Activity: Below are some records; quote exactly the lines from the one that contains "by simp [modSink]" through the one that contains "by simp [modIlk]", inclusive, and no others.

[Data items]

= Beginning of Section =

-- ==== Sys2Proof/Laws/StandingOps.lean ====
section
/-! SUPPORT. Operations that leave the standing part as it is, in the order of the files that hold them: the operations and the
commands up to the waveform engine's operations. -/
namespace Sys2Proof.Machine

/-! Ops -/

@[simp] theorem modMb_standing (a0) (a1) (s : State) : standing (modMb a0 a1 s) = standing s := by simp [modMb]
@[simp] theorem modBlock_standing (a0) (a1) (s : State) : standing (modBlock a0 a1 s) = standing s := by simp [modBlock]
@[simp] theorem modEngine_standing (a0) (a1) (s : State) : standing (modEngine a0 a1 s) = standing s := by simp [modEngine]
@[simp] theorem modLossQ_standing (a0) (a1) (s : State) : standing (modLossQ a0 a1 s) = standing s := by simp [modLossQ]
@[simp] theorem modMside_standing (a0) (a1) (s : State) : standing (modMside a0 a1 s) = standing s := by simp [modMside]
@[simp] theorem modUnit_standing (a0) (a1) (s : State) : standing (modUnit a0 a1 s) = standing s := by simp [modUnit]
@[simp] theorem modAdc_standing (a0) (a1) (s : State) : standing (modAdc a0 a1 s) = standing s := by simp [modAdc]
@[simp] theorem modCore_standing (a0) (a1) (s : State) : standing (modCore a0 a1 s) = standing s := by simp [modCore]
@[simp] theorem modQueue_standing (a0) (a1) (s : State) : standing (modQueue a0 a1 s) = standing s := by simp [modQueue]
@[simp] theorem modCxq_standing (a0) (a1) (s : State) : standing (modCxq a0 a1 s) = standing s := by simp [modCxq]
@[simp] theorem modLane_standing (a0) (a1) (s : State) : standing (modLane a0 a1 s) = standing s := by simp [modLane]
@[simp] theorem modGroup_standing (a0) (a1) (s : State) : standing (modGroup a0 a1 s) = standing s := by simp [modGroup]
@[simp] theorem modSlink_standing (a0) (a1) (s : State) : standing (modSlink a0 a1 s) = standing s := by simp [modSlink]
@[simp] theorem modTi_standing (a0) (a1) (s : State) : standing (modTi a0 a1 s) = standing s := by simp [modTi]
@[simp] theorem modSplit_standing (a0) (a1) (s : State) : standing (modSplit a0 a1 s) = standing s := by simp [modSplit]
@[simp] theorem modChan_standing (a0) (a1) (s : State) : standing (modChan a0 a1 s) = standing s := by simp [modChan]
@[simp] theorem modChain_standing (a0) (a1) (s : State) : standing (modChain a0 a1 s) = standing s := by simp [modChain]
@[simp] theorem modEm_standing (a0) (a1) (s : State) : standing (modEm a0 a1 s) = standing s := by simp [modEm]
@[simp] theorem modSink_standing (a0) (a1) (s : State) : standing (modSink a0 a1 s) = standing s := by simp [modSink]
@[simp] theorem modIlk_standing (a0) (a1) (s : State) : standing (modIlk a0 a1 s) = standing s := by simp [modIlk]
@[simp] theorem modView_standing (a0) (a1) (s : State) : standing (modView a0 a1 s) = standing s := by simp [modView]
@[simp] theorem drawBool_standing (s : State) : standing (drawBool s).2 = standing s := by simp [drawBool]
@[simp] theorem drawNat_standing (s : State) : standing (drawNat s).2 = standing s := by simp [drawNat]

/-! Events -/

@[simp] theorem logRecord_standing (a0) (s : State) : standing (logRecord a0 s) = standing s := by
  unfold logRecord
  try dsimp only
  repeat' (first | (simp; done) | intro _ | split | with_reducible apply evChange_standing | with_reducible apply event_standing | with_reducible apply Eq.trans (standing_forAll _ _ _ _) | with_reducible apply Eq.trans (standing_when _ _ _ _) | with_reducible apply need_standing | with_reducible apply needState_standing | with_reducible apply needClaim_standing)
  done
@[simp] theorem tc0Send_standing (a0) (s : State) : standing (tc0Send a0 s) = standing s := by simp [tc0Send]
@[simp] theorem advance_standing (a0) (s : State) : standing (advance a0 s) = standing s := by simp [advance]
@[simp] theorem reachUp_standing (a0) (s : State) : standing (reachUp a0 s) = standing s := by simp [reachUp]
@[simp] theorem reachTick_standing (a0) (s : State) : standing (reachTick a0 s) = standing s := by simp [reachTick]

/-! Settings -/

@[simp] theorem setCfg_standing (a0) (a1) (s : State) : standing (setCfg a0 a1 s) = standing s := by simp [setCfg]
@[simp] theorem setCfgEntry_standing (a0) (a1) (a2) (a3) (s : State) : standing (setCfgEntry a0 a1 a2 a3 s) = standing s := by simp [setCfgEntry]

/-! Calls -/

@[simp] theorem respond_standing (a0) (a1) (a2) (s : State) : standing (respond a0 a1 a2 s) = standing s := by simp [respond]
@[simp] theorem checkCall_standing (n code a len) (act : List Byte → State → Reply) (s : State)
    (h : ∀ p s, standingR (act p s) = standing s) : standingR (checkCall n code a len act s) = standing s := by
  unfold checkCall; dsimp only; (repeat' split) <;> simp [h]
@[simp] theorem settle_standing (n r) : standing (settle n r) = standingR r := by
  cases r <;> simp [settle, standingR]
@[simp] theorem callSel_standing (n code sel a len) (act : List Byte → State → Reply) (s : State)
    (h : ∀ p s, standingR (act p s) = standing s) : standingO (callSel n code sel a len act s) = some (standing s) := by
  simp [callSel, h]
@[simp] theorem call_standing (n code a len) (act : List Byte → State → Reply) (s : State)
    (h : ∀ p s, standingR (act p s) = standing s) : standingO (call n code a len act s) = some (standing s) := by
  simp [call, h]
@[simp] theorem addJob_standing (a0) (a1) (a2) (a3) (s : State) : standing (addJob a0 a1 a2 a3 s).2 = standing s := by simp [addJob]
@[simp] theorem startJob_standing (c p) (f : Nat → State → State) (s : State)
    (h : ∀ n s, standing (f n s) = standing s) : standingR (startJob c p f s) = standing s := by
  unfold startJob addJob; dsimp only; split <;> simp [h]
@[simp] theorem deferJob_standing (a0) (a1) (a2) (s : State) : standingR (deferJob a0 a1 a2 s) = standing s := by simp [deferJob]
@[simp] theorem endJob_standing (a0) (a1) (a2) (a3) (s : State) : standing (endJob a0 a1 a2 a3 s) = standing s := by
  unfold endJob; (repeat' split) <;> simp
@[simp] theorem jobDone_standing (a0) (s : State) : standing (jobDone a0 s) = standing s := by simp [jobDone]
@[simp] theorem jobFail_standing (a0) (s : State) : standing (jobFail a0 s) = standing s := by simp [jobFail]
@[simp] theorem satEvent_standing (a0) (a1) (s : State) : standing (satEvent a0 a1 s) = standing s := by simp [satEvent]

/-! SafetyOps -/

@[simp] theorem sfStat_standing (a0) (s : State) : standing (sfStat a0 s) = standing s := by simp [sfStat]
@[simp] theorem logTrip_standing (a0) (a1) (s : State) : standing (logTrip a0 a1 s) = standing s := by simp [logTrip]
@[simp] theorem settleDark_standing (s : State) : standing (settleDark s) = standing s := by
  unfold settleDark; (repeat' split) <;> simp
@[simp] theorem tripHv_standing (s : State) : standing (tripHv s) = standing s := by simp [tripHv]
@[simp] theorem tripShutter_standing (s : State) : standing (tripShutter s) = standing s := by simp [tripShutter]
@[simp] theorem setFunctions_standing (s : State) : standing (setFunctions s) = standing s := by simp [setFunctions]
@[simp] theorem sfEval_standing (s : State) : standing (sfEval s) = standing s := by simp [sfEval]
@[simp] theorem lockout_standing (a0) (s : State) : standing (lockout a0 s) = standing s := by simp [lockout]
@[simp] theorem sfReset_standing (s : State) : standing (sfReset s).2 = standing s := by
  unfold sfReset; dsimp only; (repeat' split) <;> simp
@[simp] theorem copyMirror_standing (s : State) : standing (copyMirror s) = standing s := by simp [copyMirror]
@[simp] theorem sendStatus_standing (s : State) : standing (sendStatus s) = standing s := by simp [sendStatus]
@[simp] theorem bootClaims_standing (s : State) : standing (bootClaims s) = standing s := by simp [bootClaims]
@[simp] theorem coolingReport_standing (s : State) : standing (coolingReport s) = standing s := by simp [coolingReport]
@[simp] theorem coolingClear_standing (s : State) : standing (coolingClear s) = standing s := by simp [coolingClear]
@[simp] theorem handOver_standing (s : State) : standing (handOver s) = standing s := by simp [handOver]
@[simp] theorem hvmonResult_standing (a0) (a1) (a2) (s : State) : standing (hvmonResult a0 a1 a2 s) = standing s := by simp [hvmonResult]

= End of Section =

Answer to the exercise:
@[simp] theorem modSink_standing (a0) (a1) (s : State) : standing (modSink a0 a1 s) = standing s := by simp [modSink]
@[simp] theorem modIlk_standing (a0) (a1) (s : State) : standing (modIlk a0 a1 s) = standing s := by simp [modIlk]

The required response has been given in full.